Les catalyseurs résultant de leurs recherches sont devenus dominants dans de nombreux domaines de la chimie, explique Amir Hoveyda, professeur de chimie au Boston College. Pourtant, Hoveyda affirme que les applications de la technologie ne sont même pas réalisées à 5 à 10 %.
Pourtant, de nombreux composés précieux, y compris des médicaments potentiels contre l'hépatite C, les infections fongiques, la grippe et le sida, sont directement liés aux travaux des trois prix Nobel de chimie de cette année. En effet, au moins deux médicaments utilisant ce type de catalyseurs sont actuellement en phase avancée d'essais sur l'homme.
Les réactions rendues possibles avec les catalyseurs peuvent également être utilisées pour fabriquer des plastiques avancés, tels que des polymères électriquement conducteurs.
Pour de nombreuses réactions, les catalyseurs produits par Schrock et Grubbs ont conduit à des procédés de synthèse beaucoup plus efficaces. Ce sont les réactions les plus propres auxquelles vous puissiez faire face, explique Sarah Dolman, une récente diplômée du groupe Schrock, qui travaille maintenant chez Merck Frosst, une société pharmaceutique basée à Kirkland, au Canada.

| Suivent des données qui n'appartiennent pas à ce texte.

theorem queueClose_closes (hq : q < 65536) (hx : s.queue? q = some x) (hr : kciReady 0x0502 h (keyQueue q) s = true) (hn : flowNames s q = false)
    (hp : pendingOn s q = false) :
    ∃ t, exec (.queueClose h q) s = .next t ∧
      Done 0x0502 h 0 [(x.held ++ x.retained).countP (fun i => !i.e.nobuf)] [] ledgerRegs s t ∧
      Kept [.regs, .hif, .out, .mq, .seed, .graphs, .hbm, .ump] s t ∧ OnlyQueue q none s t := by
  have hx' := (started_queue? 0x0502 h s q).trans hx
  obtain ⟨u, hu, mu, hmq⟩ := closeQueue_is hx'
  obtain ⟨t, e, d, k, ku⟩ := completes (i := .queueClose h q) rfl u 0 _ _ ledgerRegs hr (queueNumber_ok hq)
    (by rw [hx', started_same (flowNames · q) 0x0502 h s (fun _ => rfl), started_same (pendingOn · q) 0x0502 h s (fun _ => rfl), hn, hp, hu]; rfl)
    mu (by decide) (by decide)
  exact ⟨t, e, d, k, onlyQueue_erase hmq ku⟩

/-! ## QUEUE.MARK (R121) -/

theorem queueMark_marks (hq : q < 65536) (hx : s.queue? q = some x) (hr : kciReady 0x0503 h (keyQueue q) s = true) (hn : x.retain ≠ 0)
    (hp : pendingPops s q = 0) :
    ∃ t, exec (.queueMark h q) s = .next t ∧ Done 0x0503 h 0 [] [] ledgerRegs s t ∧ Kept [.regs, .hif, .out, .mq, .seed, .hbm, .ump] s t ∧
      OnlyQueue q (some { x with retained := [], markSet := true, markValid := true, markLost := false, marks := x.marks + 1 }) s t := by
  have hx' := (started_queue? 0x0503 h s q).trans hx
  obtain ⟨t, e, d, k, ku⟩ := completes (i := .queueMark h q) rfl (replacedFreeing q _ x.retained (started 0x0503 h s)) 0 [] _ ledgerRegs hr
    (queueNumber_ok hq)
    (by rw [onQueue_started hx (by simpa using hn) hp]; unfold placeMark; rw [hx']; rfl)
    (replacedFreeing_mild ..) (by decide) (by decide)
  exact ⟨t, e, d, k, onlyQueue_insert (replacedFreeing_mq ..) ku⟩

theorem queueMarkClear_clears (hq : q < 65536) (hx : s.queue? q = some x) (hr : kciReady 0x0503 h (keyQueue q) s = true) (hn : x.retain ≠ 0)
    (hp : pendingPops s q = 0) :
    ∃ t, exec (.queueMarkClear h q) s = .next t ∧ Done 0x0503 h 0 [] [] ledgerRegs s t ∧ Kept [.regs, .hif, .out, .mq, .seed, .hbm, .ump] s t ∧
      OnlyQueue q (some { x with retained := [], markSet := false, markValid := false }) s t := by
  have hx' := (started_queue? 0x0503 h s q).trans hx
  obtain ⟨t, e, d, k, ku⟩ := completes (i := .queueMarkClear h q) rfl (replacedFreeing q _ x.retained (started 0x0503 h s)) 0 [] _ ledgerRegs hr
    (queueNumber_ok hq)
    (by rw [onQueue_started hx (by simpa using hn) hp]; unfold clearMark; rw [hx']; rfl)
    (replacedFreeing_mild ..) (by decide) (by decide)
  exact ⟨t, e, d, k, onlyQueue_insert (replacedFreeing_mq ..) ku⟩

/-! ## QUEUE.REWIND (R124) -/

/-- A rewind whose instruction replays: the retained items are held again. -/
theorem replays {i : Instr} {operands : State → List Check} {f : State → KciRes} (he : exec i s = .next (kci 0x0504 h (keyQueue q) operands f s))
    (hx : s.queue? q = some x) (hr : kciReady 0x0504 h (keyQueue q) s = true) (hc : firstErr (operands (started 0x0504 h s)) = none)
    (hn : x.retained ≠ []) (hf : f (started 0x0504 h s) = kciOk (replayAll q (started 0x0504 h s))) :
    ∃ t y, exec i s = .next t ∧ Done 0x0504 h 0 [] [] [] s t ∧ Kept [.regs, .hif, .out, .mq] s t ∧ OnlyQueue q (some y) s t ∧ Replayed x y := by
  obtain ⟨y, hy, ry⟩ := replayAll_is ((started_queue? 0x0504 h s q).trans hx) hn
  obtain ⟨t, e, d, k, ku⟩ := completes he _ 0 [] [.mq] [] hr hc (hf.trans (by rw [hy]; rfl)) (setQueue_mild q y _) (by decide) (by decide)
  exact ⟨t, y, e, d, k, onlyQueue_insert rfl ku, ry⟩

section
variable (hq : q < 65536) (hx : s.queue? q = some x) (hr : kciReady 0x0504 h (keyQueue q) s = true) (hm : x.markSet = true)
  (hp : pendingPops s q = 0)
include hq hx hr hm hp

theorem queueRewind_replays (hv : x.markValid = true) (hn : x.retained ≠ []) :
    ∃ t y, exec (.queueRewind h q) s = .next t ∧ Done 0x0504 h 0 [] [] [] s t ∧ Kept [.regs, .hif, .out, .mq] s t ∧
      OnlyQueue q (some y) s t ∧ Replayed x y := by
  refine replays rfl hx hr (queueNumber_ok hq) hn ?_
  obtain ⟨i, l, hl⟩ := List.exists_cons_of_ne_nil hn
  rw [onQueue_started hx hm hp, rewind, hv, hl]

theorem queueRewind_empty (hv : x.markValid = true) (hn : x.retained = []) :
    ∃ t, exec (.queueRewind h q) s = .next t ∧ Done 0x0504 h 0 [] [] [] s t ∧ Kept [.regs, .hif, .out] s t := by
  obtain ⟨t, e, d, k, -⟩ := completes (i := .queueRewind h q) rfl _ 0 [] [] [] hr (queueNumber_ok hq)
    (by rw [onQueue_started hx hm hp, rewind, hv, hn]; rfl) (Mild.refl _ _ _) (by decide) (by decide)
  exact ⟨t, e, d, k⟩

theorem queueRewind_lost (hv : x.markValid = false) :
    ∃ t r, exec (.queueRewind h q) s = .next t ∧ Done 0x0504 h 10 r [] [] s t ∧ Kept [.regs, .hif, .out] s t := by
  have lost : ∃ r, rewind q x (started 0x0504 h s) = .done eLost r (started 0x0504 h s) := by
    unfold rewind
    rw [hv]
    cases x.retained <;> exact ⟨_, rfl⟩
  obtain ⟨r, hl⟩ := lost
  obtain ⟨t, e, d, k, -⟩ := completes (i := .queueRewind h q) rfl _ eLost r [] [] hr (queueNumber_ok hq)
    ((onQueue_started hx hm hp).trans hl) (Mild.refl _ _ _) (by decide) (by decide)
  exact ⟨t, r, e, d, k⟩

theorem queueRewindFromOldest_replays (hn : x.retained ≠ []) :
    ∃ t y, exec (.queueRewindFromOldest h q) s = .next t ∧ Done 0x0504 h 0 [] [] [] s t ∧ Kept [.regs, .hif, .out, .mq] s t ∧
      OnlyQueue q (some y) s t ∧ Replayed x y :=
  replays rfl hx hr (queueNumber_ok hq) hn (by rw [onQueue_started hx hm hp, if_neg (by simpa using hn)])

end

/-! ## QUEUE.STATS (R126) -/

/-- A queue once a host that cleared its counts has read them: HIGH_WATER starts from what it holds. -/
abbrev countsRead (clear : Bool) (x : Queue) : Queue :=
  if clear then { x with n := { highWater := x.held.length + x.retained.length } } else x

theorem queueStats_reads (hq : q < 65536) (hx : s.queue? q = some x) (clear : Bool) (hr : kciReady 0x0505 h (keyQueue q) s = true) :
    ∃ t, exec (.queueStats h q clear) s = .next t ∧ Done 0x0505 h 0 [60] [.result h.raddr (queueWords x)] [] s t ∧
      Kept [.regs, .hif, .out, .mq] s t ∧ OnlyQueue q (some (countsRead clear x)) s t := by
  have hx' := (started_queue? 0x0505 h s q).trans hx
  cases clear with
  | true =>
    obtain ⟨t, e, d, k, ku⟩ := records (i := .queueStats h q true) rfl _ (queueWords x) [.mq] [] hr (queueNumber_ok hq)
      (by rw [hx']; rfl) (setQueue_mild q (countsRead true x) _) (by decide) (by decide)
    exact ⟨t, e, d, k, onlyQueue_insert rfl ku⟩
  | false =>
    obtain ⟨t, e, d, k, ku⟩ := records (i := .queueStats h q false) rfl _ (queueWords x) [.mq] [] hr (queueNumber_ok hq)
      (by rw [hx']; rfl) (Mild.refl _ _ _) (by decide) (by decide)
    exact ⟨t, e, d, k, onlyQueue_of (.inl rfl) hx' ku⟩

end

/-- Settles O23, one lemma per command and outcome: each names the state that the effect leaves, with the one queue in it, and the completion
changes neither. -/
theorem queueCommands : Obligations.QueueCommands := by
  intro s h q hq
  refine ⟨?_, fun x hx => ⟨?_, ?_, ?_, ?_⟩⟩
  · rintro o rfl ho hr hn
    exact ⟨queueOpen_opens ho hr hn, queueOpen_noSpace ho hr hn⟩
  · exact queueClose_closes hq hx
  · exact fun hr hn hp => ⟨queueMark_marks hq hx hr hn hp, queueMarkClear_clears hq hx hr hn hp⟩
  · exact fun hr hm hp => ⟨queueRewind_replays hq hx hr hm hp, queueRewind_empty hq hx hr hm hp, queueRewind_lost hq hx hr hm hp,
      queueRewindFromOldest_replays hq hx hr hm hp⟩
  · exact queueStats_reads hq hx

end Sys2Proof.Machine
end
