-- ==== Sys2Proof/Machine/State.lean ====
section
/-! DEFINITION. The whole state of the device, its reset value, and the reasons a step can stop. -/

namespace Sys2Proof.Machine

/-- Why a step stops with a fault. No step of this model does: every fault of the manual (Table 16.1) is an effect on the state. -/
inductive Fault where
  /-- raised by no one; kept because a step's outcome needs a type of faults (safe) -/
  | none
  deriving DecidableEq, Repr

/-- Why a step is refused. -/
inductive Refusal where
  /-- raised by exec's arm of a row that has no meaning yet (safe: the machine stops) -/
  | notModelled (mnemonic : String)
  deriving DecidableEq, Repr

/-- What leaves the device (log 4). -/
inductive Out where
  /-- a completion or event record written: function, host address, record, PHASE (R51, R52) -/
  | record (f : Nat) (addr : Nat) (r : Rec) (phase : Bool)
  /-- an answer block written: function, host address, bytes (R58) -/
  | answer (f : Nat) (addr : Nat) (bytes : List Byte)
  /-- an MSI-X message: function, vector, address and data of the entry (R290, R501) -/
  | msix (f : Nat) (v : Nat) (addr data : Nat)
  /-- a PM_PME message (R291) -/
  | pme (f : Nat)
  /-- a register read completes with a value (R491) -/
  | read (f : Nat) (offset : Nat) (value : Nat)
  /-- a read of configuration space, SNAPWIN or SURFWIN completes with bytes; with the poisoned (EP) bit (R2, R76, R500) -/
  | data (f : Nat) (w : ReadWindow) (offset : Nat) (bytes : List Byte) (poisoned : Bool)
  /-- a read completes with Unsupported Request (R491, R494) -/
  | unsupported (f : Nat) (offset : Nat)
  /-- a frame starts on port p: flow, copy, group, bytes without FCS, headers (R309, R324) -/
  | frame (p : Nat) (flow : Nat) (copyB : Bool) (group : Nat) (len : Nat) (hdr : FrameHdr)
  /-- a frame the firmware or the transparent clock sends (R301, R322, R354) -/
  | fwFrame (p : Nat) (queue : Nat) (len : Nat)
  /-- port p begins or stops sending remote fault (R320) -/
  | remoteFault (p : Nat) (on : Bool)
  /-- a PTP frame that the transparent clock forwards on port p: message type, correctionField in 2⁻¹⁶ ns, whether its UDP checksum is set to zero (R354) -/
  | ptpFrame (p : Nat) (msgType : Nat) (correction : Int) (checksumZero : Bool)
  /-- a slice is emitted: channel, picture, slice, check value (R86, R87) -/
  | slice (c picture slice : Nat) (check : Word)
  /-- NAL units of an access unit in order: channel, picture (R141) -/
  | nals (c picture : Nat) (units : List Nal)
  /-- a channel's end-of-bitstream marker is emitted (R99) -/
  | eos (c : Nat)
  /-- a Causeway frame sent: type (Table 15.4), sequence number, and the characters of each lane in lane order (R316) -/
  | causeway (type seq : Nat) (payload : List Byte) (lanes : List (List CwChar))
  /-- the same, with a bad CRC (R440 KIND 5) -/
  | causewayBad (type seq : Nat)
  /-- a negative acknowledgement: the first frame to resend (R316) -/
  | causewayNak (seq : Nat)
  /-- a Ferry datagram: client, TYPE, SEQ, body (R447, R448) -/
  | ferry (c : Client) (type seq : Nat) (body : List Byte)
  /-- a Ferry frame answered by firmware: ARP or ICMP echo (R446) -/
  | ferryFrame (f : FerryFrame)
  /-- levels of pins: CLAIM_OUT, ALERT_N, PPS_OUT -/
  | pin (name : String) (high : Bool)
  /-- a composed line: output, picture, line, Y, Cb, Cr (R192) -/
  | line (o m line : Nat) (y cb cr : List Nat)
  /-- a frame of an audio port: samples driven by slot, none where the pin is in high impedance (R367, R368, R371) -/
  | audioFrame (p : Nat) (samples : List (Option Int)) (wave : AudioWave)
  /-- samples that a released group carries, by bus, and the elementary stream of ST 302: its PID, stream type and registration (R380, R381) -/
  | audio (flow : Nat) (copyB : Bool) (group : Nat) (es : Option (Nat × Nat × String)) (samples : List (List Int))
  /-- a response delivered to a master port: ID, beats, error status, poison mark, bytes of a read (R255 to R259) -/
  | response (m id beats : Nat) (err poisoned : Bool) (data : List Byte)
  /-- an SDI picture sent (R313): lane, picture -/
  | sdi (lane m : Nat)
  deriving DecidableEq, Repr

/-- The state of the device. -/
structure State where
  /-- commands that wait, first in first out (the model's own); reset empty -/
  pending : List Instr := []
  /-- CLK_TIME ticks of 2 ns since power-on (R342); reset 0 -/
  now : Nat := 0
  /-- counter of free values (the model's own, log 9); reset 0 (DESIGN CHOICE, log 9) -/
  freeCtr : Nat := 0
  /-- what has left the device, newest first (the model's own, log 4); reset empty -/
  outbox : List Out := []
  /-- value returned by the last register read (the model's own, log 4); reset none -/
  readData : Option Nat := none
  /-- functions PF0 and VF1 to VF31 (R34); unlisted: reset function -/
  fns : FMap FnState := []
  /-- FUNC_QUOTA by VF: SQ_COUNT, CQ_COUNT (Table 2.1); unlisted (0, 0) -/
  quotas : FMap (Nat × Nat) := []
  /-- VF Enable of PF0's SR-IOV capability (R40); reset 0 (PRESUMED, log 12) -/
  vfEnable : Bool := false
  /-- fetched, uncompleted commands by flow: 256 × function + flow, and 8192 + Ferry flow, oldest first (R7, R45) -/
  flows : FMap (List Cmd) := []
  /-- visible, unfetched entries by flow: the SQ of each, in submission order (R44) -/
  arrivals : FMap (List Nat) := []
  /-- next serial number of a fetched command -/
  nextSerial : Nat := 0
  irq : Irq := {}
  harbour : Harbour := {}
  journal : Journal := {}
  /-- check-value units 0 to 15 (R431); unlisted: reset unit -/
  crc : FMap CrcUnit := []
  units : Units := {}
  /-- channels 0 to 63 (R79); reset none -/
  chans : FMap Chan := []
  /-- outputs 0 to 31 (R172); reset none -/
  outs : FMap Output := []
  /-- surfaces 0 to 4,095 (R182); reset none -/
  surfs : FMap Surface := []
  /-- decoders 0 to 31 (R216); reset none -/
  decs : FMap Decoder := []
  /-- what received streams have decoded to (the model's own, log 169: R224); reset none -/
  decodes : List Decoding := []
  mem : Mem := {}
  fab : Fab := {}
  net : Net := {}
  time : TimeUnit := {}
  audio : Audio := {}
  pair : Pair := {}
  upd : Upd := {}
  power : Power := {}
  deriving DecidableEq, Repr

/-- The machine right after cold reset, in service (R472, Table 19.8). -/
def State.reset : State := {}

end Sys2Proof.Machine
end

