/-- AUD_ROUTE (R369, R374, R375, R381). -/
def runAudRoute (ci : CmdIn) (s : State) : CmdRes :=
  let p := ci.p
  let op := fld p 2 1 0
  let b := fld p 2 14 8
  let kind := fld p 3 1 0
  let sub := fld p 3 15 8
  let obj := fld p 3 31 16
  let need := asrcNeed s (((busTargets s).erase b).map (fun e => e.2)) (txAhead s)
  let wait := fun (s : State) => CmdRes.pend { s with audio.nextRoutes := s.audio.nextRoutes ++ [ci.cmd.serial] } .audio 0 0
  if op = 0 then
    if kind = 0 then .pend (askSource ci b .none s) .audio 0 0
    else if kind = 1 then
      if 7 < obj ∨ 31 < sub then refuse s stBadParam
      else if !(portOnBus s obj) ∧ 128 ≤ need then refuse s stNoResource
      else .pend (askSource ci b (.slot obj sub) s) .audio 0 0
    else if kind = 2 then
      match flowInAt s obj with
      | none => refuse s stBadParam
      | some x => if x.cfg.kind ≠ 3 ∨ x.cfg.audio.1 ≤ sub then refuse s stBadParam else .pend (askSource ci b (.flow obj sub) s) .audio 0 0
    else refuse s stBadParam
  else if op = 1 then
    if 7 < obj ∨ 31 < sub ∨ kind ≠ 0 then refuse s stBadParam
    else if flag p 4 0 && decide (128 < asrcNeed s ((busTargets s).map (fun e => e.2)) (txConnect p (txAhead s))) then refuse s stNoResource
    else wait s
  else if op = 2 then
    if kind ≠ 0 ∨ !([2, 4, 6, 8].contains sub) ∨ 128 < b + sub ∨ 63 < obj then refuse s stBadParam
    else withChan s obj fun x =>
      if flag p 4 0 && (s.audio.fs96 || !((chanFlows s obj).any (fun w => (flowOutAt s w).elim false (fun y => y.cfg.kind == 1 || y.cfg.kind == 2)))
          || !((chanGeom s x).elim false (fun g => st302Room s x (delayOf g x.delayReq)))) then refuse s stBadState
      else wait s
  else refuse s stBadParam
def meanAudRoute : Meaning := { deny := denyAudRoute, run := runAudRoute }

/-- Buses that AUD_MUTE names (R376). -/
def muteBuses (p : Packet) : List Nat := (List.range (fld p 2 22 16 + 1)).map (fun i => fld p 2 14 8 + i)

/-- AUD_MUTE (R376). -/
def runAudMute (ci : CmdIn) (s : State) : CmdRes :=
  let l := muteBuses ci.p
  let arm : BusArm := if flag ci.p 3 0 then .mute ci.cmd.serial else .unmute ci.cmd.serial
  if l.any (fun b => decide (127 < b)) then refuse s stBadParam
  else
    let s := l.foldl (fun s b => modBus s b (fun x => { x with next := x.next ++ [(arm, flag ci.p 3 1)] })) s
    .pend { s with audio.cmds := s.audio.cmds.set ci.cmd.serial (l, 0, false) } .audio 0 0
def meanAudMute : Meaning := { deny := fun ci s => (muteBuses ci.p).any (busForeign s ci.f), run := runAudMute }

/-- Bus b has done with the command `serial`, by its switch, by the 10 ms limit, or because a later one superseded it; with its last bus the command completes (R376, R377). -/
def busDone (serial b : Nat) (timeout superseded : Bool) (s : State) : State :=
  match s.audio.cmds.get? serial with
  | none => s
  | some (l, n, sup) =>
    let l := l.filter (fun x => x != b)
    let n := n + timeout.toNat
    let sup := sup || superseded
    if !l.isEmpty then { s with audio.cmds := s.audio.cmds.set serial (l, n, sup) }
    else
      let s := { s with audio.cmds := s.audio.cmds.erase serial }
      if sup then endCmd serial stCancelled 0 0 s
      else
        let full := (findCmd s serial).elim 1 (fun c => if opcodeOf c.2.packet = 0x0804 then (muteBuses c.2.packet).length else 1)
        finishCmd serial full n 0 s

/-- The command that an arm belongs to. -/
def armSerial : BusArm → Option Nat
  | .mute n => some n
  | .unmute n => some n
  | .change n _ => some n
  | .rejoin n => some n
  | .clock => none

/-- 64-tap sum with coefficients in 2⁻²³ units, rounded half up and clamped to 24 bits (R371). -/
def asrcSum (coef : Nat → Int) (taps : List Int) : Int :=
  let v := (sumInt (taps.zipIdx.map (fun e => coef e.2 * e.1)) + 4194304) / 8388608
  max (-8388608) (min 8388607 v)

/-- π to 39 places. -/
def piQ : Rat := 3141592653589793238462643383279502884197 / 10 ^ 39

/-- sin (π y), by its series over the y of −1 to 1 that has the same sine. -/
def sineOf (y : Rat) : Rat :=
  let z := (y - 2 * (Rat.floor ((y + 1) / 2) : Rat)) * piQ
  ((List.range 24).foldl (fun (a : Rat × Rat) k => (a.1 + a.2, -(a.2 * z * z) / (((2 * k + 2) * (2 * k + 3) : Nat) : Rat))) ((0 : Rat), z)).1

/-- The Bessel function I0 of √q, by its series. -/
def besselI0 (q : Rat) : Rat :=
  ((List.range 40).foldl (fun (a : Rat × Rat) k => (a.1 + a.2, a.2 * q / (4 * ((k + 1) * (k + 1) : Nat) : Rat))) ((0 : Rat), (1 : Rat))).1

/-- Coefficient of a tap that lies x samples from the instant asked for (R371): the Kaiser-windowed sinc with β = 8.6 over 64 taps, cut off at `cut` cycles a sample, rounded to a multiple of 2⁻²³. DEDUCED (log 10): its gain is that of the ideal low-pass, one in the passband. -/
def kaiserSinc (cut x : Rat) : Int :=
  let a := 2 * cut * x
  let sinc : Rat := if a = 0 then 1 else sineOf a / (piQ * a)
  let w := besselI0 (7396 / 100 * (1 - x * x / 1024)) / besselI0 (7396 / 100)
  Rat.floor (2 * cut * sinc * w * 8388608 + 1 / 2)

/-- Coefficients of a receive conversion from rate `from'` to rate `to'`, by phase and tap: the cut-off is 0.45 times the lower rate (R371). -/
def asrcCoef (from' to' phase tap : Nat) : Int :=
  kaiserSinc (45 / 100 * (min from' to' : Nat) / (from' : Rat)) ((tap : Rat) - 31 - (phase : Rat) / 1024)

/-- Value of slot k of port n at capture instant t, in 2⁻¹⁶ ns: a copy of the frame in force where the port stands on the bus timeline, else the receive conversion; zero where the port has no later frame (R369, R371, R372). -/
def slotValue (s : State) (n k : Nat) (t : Int) : Int :=
  let fr := (audPortAt s n).recent
  let later := (fr.takeWhile (fun e => decide (t < e.1))).length
  let at' := fun (i : Nat) => (fr[i]?).elim (0 : Int) (fun e => e.2.getD k 0)
  if portOnBus s n then at' later
  else match fr[later]?, (if later = 0 then none else fr[later - 1]?) with
    | some a, some b =>
      let ph := ((2 * (t - a.1) * 1024 + (b.1 - a.1)) / (2 * max (b.1 - a.1) 1)).toNat
      -- tap m lies on frame j − 31 + m, and the newest frame has index 0
      let j := if ph = 1024 then later - 1 else later
      asrcSum (asrcCoef (portRate (audPortAt s n).cfg) (busRate s) (ph % 1024)) ((List.range 64).map (fun m => if j + 31 < m then 0 else at' (j + 31 - m)))
    | _, _ => 0
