/-- Source rows of a live layer that output line y reads: those of its luma taps, and in 4:2:0 those that carry the chroma rows it interpolates (R187, R193). -/
def liveRows (s : State) (l : Layer) (y : Nat) : List Nat :=
  let v := y - l.dy
  let luma := (tapRows l.sh l.dh v (isScaled l)).map (fun r => l.sy + r)
  let (chroma, rgb, _) := liveFormat s l
  if chroma = 0 ∧ !rgb then
    let ch := ceilDiv l.dh 2
    let other := if v % 2 = 0 then v / 2 - 1 else min (ch - 1) (v / 2 + 1)
    (luma ++ [v / 2, other].flatMap (fun u => (tapRows (ceilDiv l.sh 2) ch u (isScaled l)).map (fun r => 2 * (l.sy / 2 + r)))).eraseDups
  else luma

/-- Rows of a live layer that are late for an output line due at `limit`: for them the previous picture is used (R180). -/
def lateRows (s : State) (l : Layer) (e : LayerSel) (y : Nat) (limit : Rat) : List Nat :=
  (liveRows s l y).filter (fun row => match e.pick.bind (livePic s l) with | some p => !liveRowReady p row limit | none => true)

/-- The holder's decisions for rows of a layer, taken from what it has sent; none while one is missing (R391). -/
def takeRows (n m layer : Nat) : List Nat → List InputEntry → Option (List Nat × List InputEntry)
  | [], l => some ([], l)
  | row :: r, l =>
    let mine := fun (i : InputEntry) => match i with | .liveLine o' k a run _ p => o' == n && k == layer && p == m && decide (a ≤ row) && decide (row < a + run) | _ => false
    match l.find? mine with
    | some (.liveLine _ _ a run used _) =>
      (takeRows n m layer r (if a + run = row + 1 then l.eraseP mine else l)).map (fun x => (if used then row :: x.1 else x.1, x.2))
    | _ => none

/-- The source of a live layer for one output line: rows of the previous picture stand in for late ones (R180). -/
def liveRaster (s : State) (l : Layer) (e : LayerSel) (prev : List Nat) : Option Raster :=
  match e.pick.bind (livePic s l) with
  | none => none
  | some p =>
    let (chroma, rgb, colour) := liveFormat s l
    let old := e.prior.bind (livePic s l)
    if !prev.isEmpty && old.isNone then none
    else
      let size := (layerSourceSize s l).getD (0, 0)
      some { width := size.1, height := size.2, chroma := chroma, rgba := rgb, colour := colour,
             get := fun plane row col =>
               let luma := if plane ≠ 0 ∧ chroma = 0 ∧ !rgb then 2 * row else row
               segSample (if prev.contains luma then old.elim [] (fun q => q.segs) else p.segs) chroma plane row col }

/-- The black Lighthouse region of a picture without a published buffer, or with a poisoned line (R202, R248). -/
def blackRaster (o : OutCfg) (w h : Nat) : Raster :=
  { width := w, height := h, chroma := o.chroma, rgba := false, colour := o.colour, get := fun plane _ _ => if plane = 0 then 64 else 512 }

/-- What a frozen layer shows (R176, R219). -/
def frozenRaster (z : Frozen) : Option Raster :=
  match z.image with
  | .nothing => none
  | .surface x b => some (surfaceRaster x b)
  | .picture w h chroma colour planes => some (planesRaster w h chroma colour planes)

/-- The source a layer reads on one output line. -/
def lineRaster (s : State) (o : OutCfg) (q : OutPic) (e : LayerSel) (l : Layer) (prev : List Nat) : Option Raster :=
  if q.frozen.has e.layer then (q.frozen.get? e.layer).bind frozenRaster
  else if e.layer = 63 then
    match selBuffer s q e with
    | some (n, b) => (surfAt s n).map (fun x => surfaceRaster x b)
    | none => some (blackRaster o l.sw l.sh)
  else if l.srcKind = 0 ∨ l.srcKind = 4 then (selBuffer s q e).bind (fun nb => (surfAt s nb.1).map (fun x => surfaceRaster x nb.2))
  else if l.srcKind = 3 then
    match decAt s l.srcIndex with
    | none => none
    | some d => (shownPics s l.srcIndex).find? (fun p => some p.number == e.pick) |>.map (fun p =>
        planesRaster d.width d.height (decChroma s l.srcIndex d) (Config.sourceColour 3 l.srcIndex % 4) p.planes)
  else liveRaster s l e prev

/-- Reads of a layer on output line y are poisoned: the memory says so, or a Reef block is in error (R186, R247). -/
def linePoisoned (s : State) (q : OutPic) (e : LayerSel) (l : Layer) (y : Nat) : Bool :=
  match selBuffer s q e with
  | some (n, b) => (surfAt s n).elim false (fun x => (tapRows l.sh l.dh (y - l.dy) (isScaled l)).any (fun r => surfaceRowPoisoned x b (l.sy + r) l.sx l.sw))
  | none => false

/-- The layer parameters of a selection in a picture. -/
def selLayer (s : State) (q : OutPic) (e : LayerSel) : Option Layer :=
  if e.layer = 63 then q.lh.bind (fun l => lighthouseLayer s l.1 l.2.1 l.2.2) else q.layers.get? e.layer

/-- Bytes of one line of the region for the hash (R203). -/
def regionBytes (o : OutCfg) (q : Nat × Nat × Nat × Nat) (l : List Nat × List Nat × List Nat) : List Byte :=
  let cut (v : List Nat) (d : Nat) : List Byte := ((v.drop (q.1 / d)).take (q.2.2.1 / d)).flatMap (le 2)
  cut l.1 1 ++ cut l.2.1 (subX o.chroma) ++ cut l.2.2 (subX o.chroma)

/-- Samples of one picture in a KIND 3 packet: payload bytes, packets of a picture (R329). BPM blocks hold 180 bytes; RTP takes 12 bytes and the ST 2110-20 header 8 (log 31). -/
def videoPackets (o : OutCfg) (maxPayload : Nat) : Nat × Nat :=
  let blocks := (maxPayload - 20) / 180
  let total := ceilRat (((o.width * o.height : Nat) : Rat) * bytesPerPixel o.chroma / 180)
  (blocks, if blocks = 0 then 0 else ceilDiv total blocks)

Bien que ces catalyseurs aient prouvé leur valeur pratique et promettent de nombreuses autres applications, Schrock souligne que ces avancées sont toutes dues au fait que les scientifiques ont été autorisés à satisfaire leur propre curiosité. Ces découvertes initiales étaient le résultat de la recherche fondamentale, je ne savais pas où cela allait aller, a déclaré Schrock.